2 Replies Latest reply on Oct 6, 2017 12:19 PM by rsmith

    LAG problems

    rsmith

      My team is currently standing up a new cluster that has an SN2700 core ethernet switch on our boot network.  LAG links are working fine between this core and the leaf switches in the new cluster.  We also have an older cluster with an SX1036 ethernet switch serving as its core switch.  LAG links are also working fine between this older core switch and the older leaf switches in that cluster.  Several of us have tried to get LAG working between the SX1036 and SN2700 and we can't working link (single link works fine).  We've done typical troubleshooting looking for bad cables/ports etc.  We can find no differences comparing the configurations and status for working LAG links and the failing link.

       

      The SX1036 is a PPC switch and is running a much older firmware:

       

      Product name:      MLNX-OS

      Product release:   3.4.3002

      Build ID:          #1-dev

      Build date:        2015-07-30 20:13:15

      Target arch:       ppc

      Target hw:         m460ex

      Built by:          jenkins@fit74

      Version summary:   PPC_M460EX 3.4.3002 2015-07-30 20:13:15 ppc

       

      Product model:     ppc

       

      than the SN2700 (X86):

       

      Product name:      MLNX-OS

      Product release:   3.6.3200

      Build ID:          #1-dev

      Build date:        2017-03-09 17:55:58

      Target arch:       x86_64

      Target hw:         x86_64

      Built by:          jenkins@e3f42965d5ee

      Version summary:   X86_64 3.6.3200 2017-03-09 17:55:58 x86_64

       

      Product model:     x86onie

       

      The obvious thing to try is updating the firmware on the SX1036, but this cluster is in production and our team is nervous about messing with that core switch as it's pretty critical to our infrastructure.  Would a firmware mismatch cause this behavior.

       

      I have seen documentation indicating that MLAG doesn't work between PPC and X86 switches.  I sure hope that's not the case for LAG...

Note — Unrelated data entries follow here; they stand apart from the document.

-- ==== Sys2Proof/Machine/Defaults.lean ====
section
/-! DEFINITION. The default settings and the state after start-up of each record. -/

namespace Sys2Proof.Machine

/-- The default settings of a tank (R19). -/
def defaultTankSettings : TankSettings :=
  { enabled := false, cls := 1, preEmpt := false, stormSuspend := false, mLimit := 0, e := 20, fFull := 950,
    h := 20, tol := 20, dLo := 100, dHi := 900, span := 5000, shape := [⟨0, 0⟩, ⟨20000, 0⟩] }

/-- Running values cleared (R1, R7). -/
def noRain : RainRun := { lastTip := none, stuckFrom := none }

def noLevel : LevelRun :=
  { duty := none, level := none, clamped := none, lastValid := none, reference := 0, period := none,
    sumActive := 0, sumPeriod := 0, sampledAt := 0 }

def noFlow : FlowRun := { pulses := 0, gateStart := 0, rate := none, litres := none }

/-- An unbound channel with the default parameters (R1). -/
def unboundChannel : Channel :=
  { kind := .none, binder := .none, activeLow := false, debounce := 10, lockout := 250, gate := 10, tenths := 50,
    status := .ok, active := false, settled := true, since := none,
    rain := noRain, level := noLevel, flow := noFlow }

/-- Drain fields of a tank out of the list since start-up (R79). -/
def noDrain : Drain := { status := .out, reason := none, request := none }

/-- Grant fields after start-up (R101). -/
def noGrant : Grant :=
  { granted := 0, published := 0, confirmed := 0, serial := 0#16, acked := 0#16, unsettled := false, deadline := none,
    overdueSince := none, overdraw := false, overCount := 0 }

/-- An unclaimed tank after start-up (R20). -/
def unclaimedTank : Tank :=
  { owner := .nobody, set := defaultTankSettings, phase := .offline, held := none, clamped := false,
    rawBand := 1, band := 1, weight := 1, spilling := false, counter := 0#16, openCycle := none,
    lastCycle := none, drain := noDrain, grant := noGrant }

/-- A gauge after start-up with the default tip depth (R41). -/
def idleGauge : Gauge :=
  { avail := .unbound, tipDepth := 2, five := List.replicate 12 0, hourly := List.replicate 24 0, rejected := 0,
    totalTips := 0#32, level := .clear }

/-- The rain watch after start-up with the default settings (R41, R46, R47, R51). -/
def idleRain : Rain :=
  { gauges := Vector.replicate 4 idleGauge, catchment := .clear, timer := none,
    watch := { entryI := 40, entryD := 50, exitI := 20, exitD := 30 },
    warn := { entryI := 100, entryD := 150, exitI := 60, exitD := 100 },
    storm := { entryI := 250, entryD := 300, exitI := 150, exitD := 200 },
    tClear := 30, boundary := 0 }

/-- A schedule entry after start-up (R59). -/
def freshEntry : Entry :=
  { rate := 0, duration := 0, link := none, byPart := false, status := .fresh, remaining := none }

/-- The allowance unit after start-up (R59, R64, R74), A_eff at the fallback given (R75). -/
def idleAllow (fallback : Nat) : Allow :=
  { entries := Vector.replicate 8 freshEntry, sched := .idle, active := none, runSince := 0, lease := none,
    hold := none, aEff := fallback }

/-- The default WORKS settings (R76, R104, R115). -/
def defaultWorks : WorksSettings := { cLeg := 2000, fallback := 0, tLease := 10, tConfirm := 60, legTol := 50 }

/-- The default spill settings (R137). -/
def defaultSpill : SpillSettings := { w1 := 8, w2 := 16, tOn := 120, tOff := 600, p := 900, dDry := 25, dryGauge := none }

/-- An outfall with no totals (R118). -/
def quietOutfall : Outfall := { switch := false, phase := .quiet, event := none, count := 0, seconds := 0 }

/-- The spill counter after start-up with the default settings (R118, R137). -/
def idleSpill : Spill := { outfalls := Vector.replicate 8 quietOutfall, periodNumber := 1, set := defaultSpill }

/-- The record store before its scan or format (R142 to R160; log entry 10). -/
def emptyStore : Store :=
  { nextSeq := 1, queue := [], assembly := [], due := false, flushAt := none, program := none, lost := 0,
    state := .scanning, status := Vector.replicate 64 .erased, table := Vector.replicate 64 (Vector.replicate 16 none),
    current := none, writePage := 0, prep := none, owed := [], reloc := none, op := none, demand := none, prefetch := none,
    buffers := Vector.replicate 2 none, newer := 0, served := none, notes := Vector.replicate 8 none,
    archiveMark := 0, cursor := 1 }

/-- The save state after start-up, before LOADING has judged the image (R186). -/
def idleSave : Save :=
  { run := none, followOn := none, last := .none, changed := true, source := .defaults, heldRequest := false }

/-- A block never used (log entry 8). -/
def blankBlock : Block := { factoryBad := false, pages := Vector.replicate 16 .erased }

/-- The kinds routed to a port, which its default mask holds (R177). -/
def routed : Port → List Notice
  | .works => [.overdue, .overdraw, .settled, .schedule, .lease, .hold, .alert, .settings, .legExcess]
  | .siteA => [.grantChanged, .drainEnded, .overdue, .overdraw, .lease, .hold, .alert, .spill, .earlySpill,
      .channel, .settings]
  | .siteB => [.grantChanged, .drainEnded, .overdue, .overdraw, .lease, .hold, .alert, .spill, .earlySpill,
      .channel, .settings]
  | .record => [.alert, .spill, .event, .earlySpill, .channel, .store, .settings]

/-- The default mask of a port (R177). -/
def defaultMask (p : Port) : Word := (routed p).foldl (fun m k => m ||| noticeWord k) 0#16

/-- A port after start-up (R166). -/
def idlePort (p : Port) : PortState :=
  { transfer := .idle, received := [], excess := 0, response := none, sendPos := 0, notices := 0#16,
    mask := defaultMask p, dataOut := [] }

/-- The four ports after start-up, in the order of their codes. -/
def idlePorts : Vector PortState 4 := #v[idlePort .works, idlePort .siteA, idlePort .siteB, idlePort .record]

end Sys2Proof.Machine
end

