-- ==== Sys2Proof/Machine/Tanks.lean ====
section
/-! DEFINITION. The tank tracker: level to fill, phase, band, weight, capture cycles (R19 to R40). -/

namespace Sys2Proof.Machine

/-- The volume of a level by a shape table (R26). -/
def volumeOf : List Point → Nat → Nat
  | [], _ => 0
  | [a], _ => a.volume
  | a :: b :: rest, l =>
    if l ≤ a.level then a.volume
    else if l < b.level then a.volume + (l - a.level) * (b.volume - a.volume) / (b.level - a.level)
    else volumeOf (b :: rest) l

/-- The capacity: the last point's volume (R26). -/
def capacityOf (ps : List Point) : Nat := (ps.getLast?.map (fun q => q.volume)).getD 0

/-- The fill of a volume; a capacity of 0 gives 0 (R26). -/
def fillOf (volume capacity : Nat) : Nat := if capacity = 0 then 0 else min 1000 (1000 * volume / capacity)

/-- Level, volume and fill from a level (R26). -/
def heldOf (ps : List Point) (level : Nat) : Held :=
  { level := level, volume := volumeOf ps level, fill := fillOf (volumeOf ps level) (capacityOf ps) }

/-- The raw band of a fill set directly (R33). -/
def bandDirect (fill : Nat) : Nat := if fill < 400 then 1 else if fill < 750 then 2 else 3

/-- The raw band after one evaluation: it rises at 400 and 750 and falls below 375 and 725 (R33). -/
def rawBandNext (band fill : Nat) : Nat :=
  if 750 ≤ fill ∨ (3 ≤ band ∧ 725 ≤ fill) then 3
  else if 400 ≤ fill ∨ (2 ≤ band ∧ 375 ≤ fill) then 2
  else 1

/-- The band of a tank (R34). -/
def bandOf (alert : AlertLevel) (k : Tank) : Nat :=
  if k.spilling then 4
  else if k.set.preEmpt ∧ 2 ≤ alertCode alert then min 4 (k.rawBand + 1)
  else k.rawBand

/-- The phase a first valid sample sets (R28). -/
def phaseDirect (v : TankSettings) (fill : Nat) : Phase :=
  if fill ≤ v.e then .dry else if fill < v.fFull then .wet else .full

/-- The phase tells measured water (R31). -/
def Phase.measured (p : Phase) : Bool := p = .dry || p = .wet || p = .full

namespace State

/-- Band and weight are recomputed; a changed weight of a listed tank is a trigger (R34, R95). -/
def recomputeWeight (s : State) (t : Fin 8) : State :=
  let k := s.tank t
  let band := bandOf s.rain.catchment k
  let weight := k.set.cls * band
  let s := s.modTank t (fun k => { k with band := band, weight := weight })
  if weight ≠ k.weight && s.listed t then s.noteTrigger else s

/-- A change of phase is handed to the drain allocator (R32): to DRY ends a listed tank's drain-down (R83),
to or from OFFLINE and UNKNOWN moves its LEVEL_FAULT exclusion (R86). -/
def setPhase (s : State) (t : Fin 8) (p : Phase) : State :=
  let old := (s.tank t).phase
  let s := s.modTank t (fun k => { k with phase := p })
  if old = p || !s.listed t then s
  else if p = .dry then (s.leaveList t .drained).notifyOwner .drainEnded t
  else if old.blind ≠ p.blind then s.noteTrigger
  else s

/-- A capture cycle opens (R35). Where an order and no sample takes the tank out of DRY (R31), the moment of the order and
the fill held stand for the opening sample's (log entry 44). -/
def openCycle (s : State) (t : Fin 8) (late : Bool) : State :=
  let k := s.tank t
  match k.openCycle with
  | some _ => s
  | none =>
    let number := k.counter + 1#16
    s.modTank t (fun k =>
      { k with
        counter := number
        openCycle := some
          { number := number, start := s.partTime, lateStart := late,
            peakFill := (k.held.map (fun h => h.fill)).getD 0, peakTime := s.partTime, toFull := none, spillRef := none,
            mode := none, litres := 0, admission := none, returned := none, endTime := none, endReason := none } })

/-- The returned volume of a cycle at its close (R37). -/
def returnedVolume (c : Cycle) (volume : Nat) : Option Nat :=
  match c.mode with
  | none => none
  | some .metered => some (min 65535 (c.litres / 1000))
  | some .unmetered => some (c.admission.getD 0 - volume)

/-- An open cycle closes: its record is handed over and it becomes the last closed cycle (R38). -/
def closeCycle (s : State) (t : Fin 8) (reason : EndReason) : State :=
  match (s.tank t).openCycle with
  | none => s
  | some c =>
    let volume := ((s.tank t).held.map (fun h => h.volume)).getD 0
    let c := { c with returned := returnedVolume c volume, endTime := some s.partTime, endReason := some reason }
    (s.cycleRecord t c reason).modTank t (fun k => { k with openCycle := none, lastCycle := some c })

/-- A valid sample above the peak moves the peak (R36). -/
def cyclePeak (s : State) (t : Fin 8) (fill : Nat) : State :=
  s.modCycle t (fun c => if c.peakFill < fill then { c with peakFill := fill, peakTime := s.partTime } else c)

/-- The first transition to FULL in a cycle sets its seconds to FULL (R36). -/
def cycleFull (s : State) (t : Fin 8) : State :=
  s.modCycle t (fun c => if c.toFull.isNone then { c with toFull := some (s.partTime - c.start) } else c)

/-- DRY to WET (R29, R35). -/
def dryToWet (s : State) (t : Fin 8) : State := (s.openCycle t false).setPhase t .wet

/-- WET to FULL (R29, R36). -/
def wetToFull (s : State) (t : Fin 8) : State := (s.cycleFull t).setPhase t .full

/-- WET to DRY: the cycle closes before the allocator hears of it (R29, R38). -/
def wetToDry (s : State) (t : Fin 8) : State := (s.closeCycle t .drained).setPhase t .dry

/-- The phase transitions of one evaluation from the fill held (R29). -/
def evaluatePhase (s : State) (t : Fin 8) (fill : Nat) : State :=
  let v := (s.tank t).set
  match (s.tank t).phase with
  | .dry =>
    if v.e + v.h < fill then
      if v.fFull ≤ fill then (s.dryToWet t).wetToFull t else s.dryToWet t
    else s
  | .wet => if fill ≤ v.e then s.wetToDry t else if v.fFull ≤ fill then s.wetToFull t else s
  | .full =>
    if fill < v.fFull - v.h then
      if fill ≤ v.e then (s.setPhase t .wet).wetToDry t else s.setPhase t .wet
    else s
  | _ => s

/-- The first valid sample of a tank in UNKNOWN (R28, R35, R39). -/
def firstSample (s : State) (t : Fin 8) (fill : Nat) : State :=
  let s := s.modTank t (fun k => { k with rawBand := bandDirect fill })
  match phaseDirect (s.tank t).set fill with
  | .dry => (s.closeCycle t .drained).setPhase t .dry
  | .full => ((s.openCycle t true).cycleFull t).setPhase t .full
  | p => (s.openCycle t true).setPhase t p

/-- The raw band of one evaluation (R33). -/
def evaluateBand (s : State) (t : Fin 8) (fill : Nat) : State :=
  s.modTank t (fun k => { k with rawBand := rawBandNext k.rawBand fill })

/-- Phase and raw band from the fill held, by the tank's phase (R24, R28 to R33). -/
def evaluateFill (s : State) (t : Fin 8) (fill : Nat) : State :=
  match (s.tank t).phase with
  | .offline => s
  | .unknown => (s.firstSample t fill).recomputeWeight t
  | _ => ((s.evaluatePhase t fill).evaluateBand t fill).recomputeWeight t

/-- A valid level sample reaches the tank tracker (R26). -/
def tankSample (s : State) (t : Fin 8) (level : Nat) (clamped : Bool) : State :=
  let h := heldOf (s.tank t).set.shape level
  let s := s.modTank t (fun k => { k with held := some h, clamped := clamped })
  (s.cyclePeak t h.fill).evaluateFill t h.fill

/-- The level channel of a tank is STALE (R30). -/
def levelStale (s : State) (t : Fin 8) : Bool :=
  match s.channelOf (.tank t .level) with
  | some c => (s.channel c).status = .stale
  | none => false

/-- A threshold or shape change re-evaluates phase and raw band from the fill held (R31). -/
def reevaluate (s : State) (t : Fin 8) : State :=
  match (s.tank t).held with
  | none => s
  | some h => if (s.tank t).phase.measured && !s.levelStale t then s.evaluateFill t h.fill else s

/-- The level channel is bound to a channel that is not FAULT (R27). -/
def levelSound (s : State) (t : Fin 8) : Bool :=
  match s.channelOf (.tank t .level) with
  | some c => (s.channel c).status ≠ .fault
  | none => false

/-- The last cause of OFFLINE has ended: the phase becomes UNKNOWN (R24, R27). -/
def leaveOffline (s : State) (t : Fin 8) : State :=
  if (s.tank t).set.enabled && s.levelSound t && (s.tank t).phase = .offline then s.setPhase t .unknown else s

/-- A tank is disabled (R24, R84). -/
def disableTank (s : State) (t : Fin 8) : State :=
  let s := s.closeCycle t .disabled
  let s := if s.listed t then s.leaveList t .disabled else s
  s.setPhase t .offline

/-- A lowered m_limit lowers the m and n of a listed tank (R23). -/
def lowerRequest (s : State) (t : Fin 8) : State :=
  match (s.tank t).drain.request with
  | none => s
  | some r =>
    if (s.tank t).set.mLimit < r.m then s.setRequest t (s.tank t).set.mLimit (min r.n (s.tank t).set.mLimit) else s

/-- The settings of a tank are replaced, each changed value with its effect (R23). -/
def applyTankSet (s : State) (t : Fin 8) (v : TankSettings) : State :=
  let old := (s.tank t).set
  let s := s.modTank t (fun k => { k with set := v })
  let s := if old.enabled = v.enabled then s else if v.enabled then s.leaveOffline t else s.disableTank t
  let s := s.recomputeWeight t
  let s := if old.stormSuspend ≠ v.stormSuspend && s.listed t && s.rain.catchment = .storm && !(s.tank t).spilling then
      s.noteTrigger else s
  let s := s.lowerRequest t
  if old.e ≠ v.e ∨ old.fFull ≠ v.fFull ∨ old.h ≠ v.h then s.reevaluate t else s

/-- A shape table is replaced (R25). -/
def applyShape (s : State) (t : Fin 8) (ps : List Point) : State :=
  if (s.tank t).set.shape = ps then s
  else
    let s := s.modTank t (fun k => { k with set := { k.set with shape := ps } })
    match (s.tank t).held with
    | none => s
    | some h => (s.modTank t (fun k => { k with held := some (heldOf ps h.level) })).reevaluate t

/-- The spill counter reports an entry to or an exit from SPILLING (R134): the spilling field, band and
weight (R34), the STORM_SUSPEND exclusion (R88). -/
def reportSpilling (s : State) (t : Fin 8) (yes : Bool) : State :=
  let s := (s.modTank t (fun k => { k with spilling := yes })).recomputeWeight t
  if s.listed t && s.rain.catchment = .storm && (s.tank t).set.stormSuspend then s.noteTrigger else s

/-- An open cycle with no spill reference takes the opening sequence (R36). -/
def takeSpillRef (s : State) (t : Fin 8) (opening : Nat) : State :=
  s.modCycle t (fun c => if c.spillRef.isNone then { c with spillRef := some opening } else c)

/-- A change of the alert level reaches the tanks and the allocator (R56, R88). -/
def alertChanged (s : State) (before : AlertLevel) : State :=
  let s := (List.finRange 8).foldl (fun s t => s.recomputeWeight t) s
  let moved := decide (before = .storm) ≠ decide (s.rain.catchment = .storm)
  if moved && s.drainList.any (fun t => (s.tank t).set.stormSuspend && !(s.tank t).spilling) then s.noteTrigger else s

/-- A gate volume of the draw channel is added while the tank is DRAINING (R37). -/
def addLitres (s : State) (t : Fin 8) (litres : Nat) : State :=
  if (s.tank t).drain.status = .draining then
    s.modCycle t (fun c => if c.mode.isSome then { c with litres := satAdd 4294967295 c.litres litres } else c)
  else s

/-- The first admission in a cycle fills its admission volume (R37, R80). -/
def noteAdmission (s : State) (t : Fin 8) : State :=
  let volume := (s.tank t).held.map (fun h => h.volume)
  s.modCycle t (fun c => if c.admission.isNone then { c with admission := volume } else c)

end State

end Sys2Proof.Machine
end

        • Re: LAG problems
          khwaja

          Hi Rick,

           

          LAG should work fine b/w SX1036 and the SN2700 switch. Only for MLAG we have the limitations of the cpu which should match for both the switches.

          Can you please verify your configs?

          Is this a regular LACP port channel b/w both the switches.

          What is the status of the second port which you are bundling in a LACP? Is it up/down/suspended?

          Please share me the details.

           

          Thanks

          Khwaja

            • Re: LAG problems
              rsmith

              We're not using LACP.  We actually got it working by changing the port mode to "hybrid" instead of "trunk".  All of our other LAG links work fine in trunk mode.  We figure there's a misconfiguration somewhere in our system causing this, but we have a bunch of switches running at this point.  The hybrid workaround has bumped this pretty low on the priority queue, particularly as any debugging would likely bring down a link critical to production work.  But I'm all ears if somebody has an idea why we have this issue.  Thanks.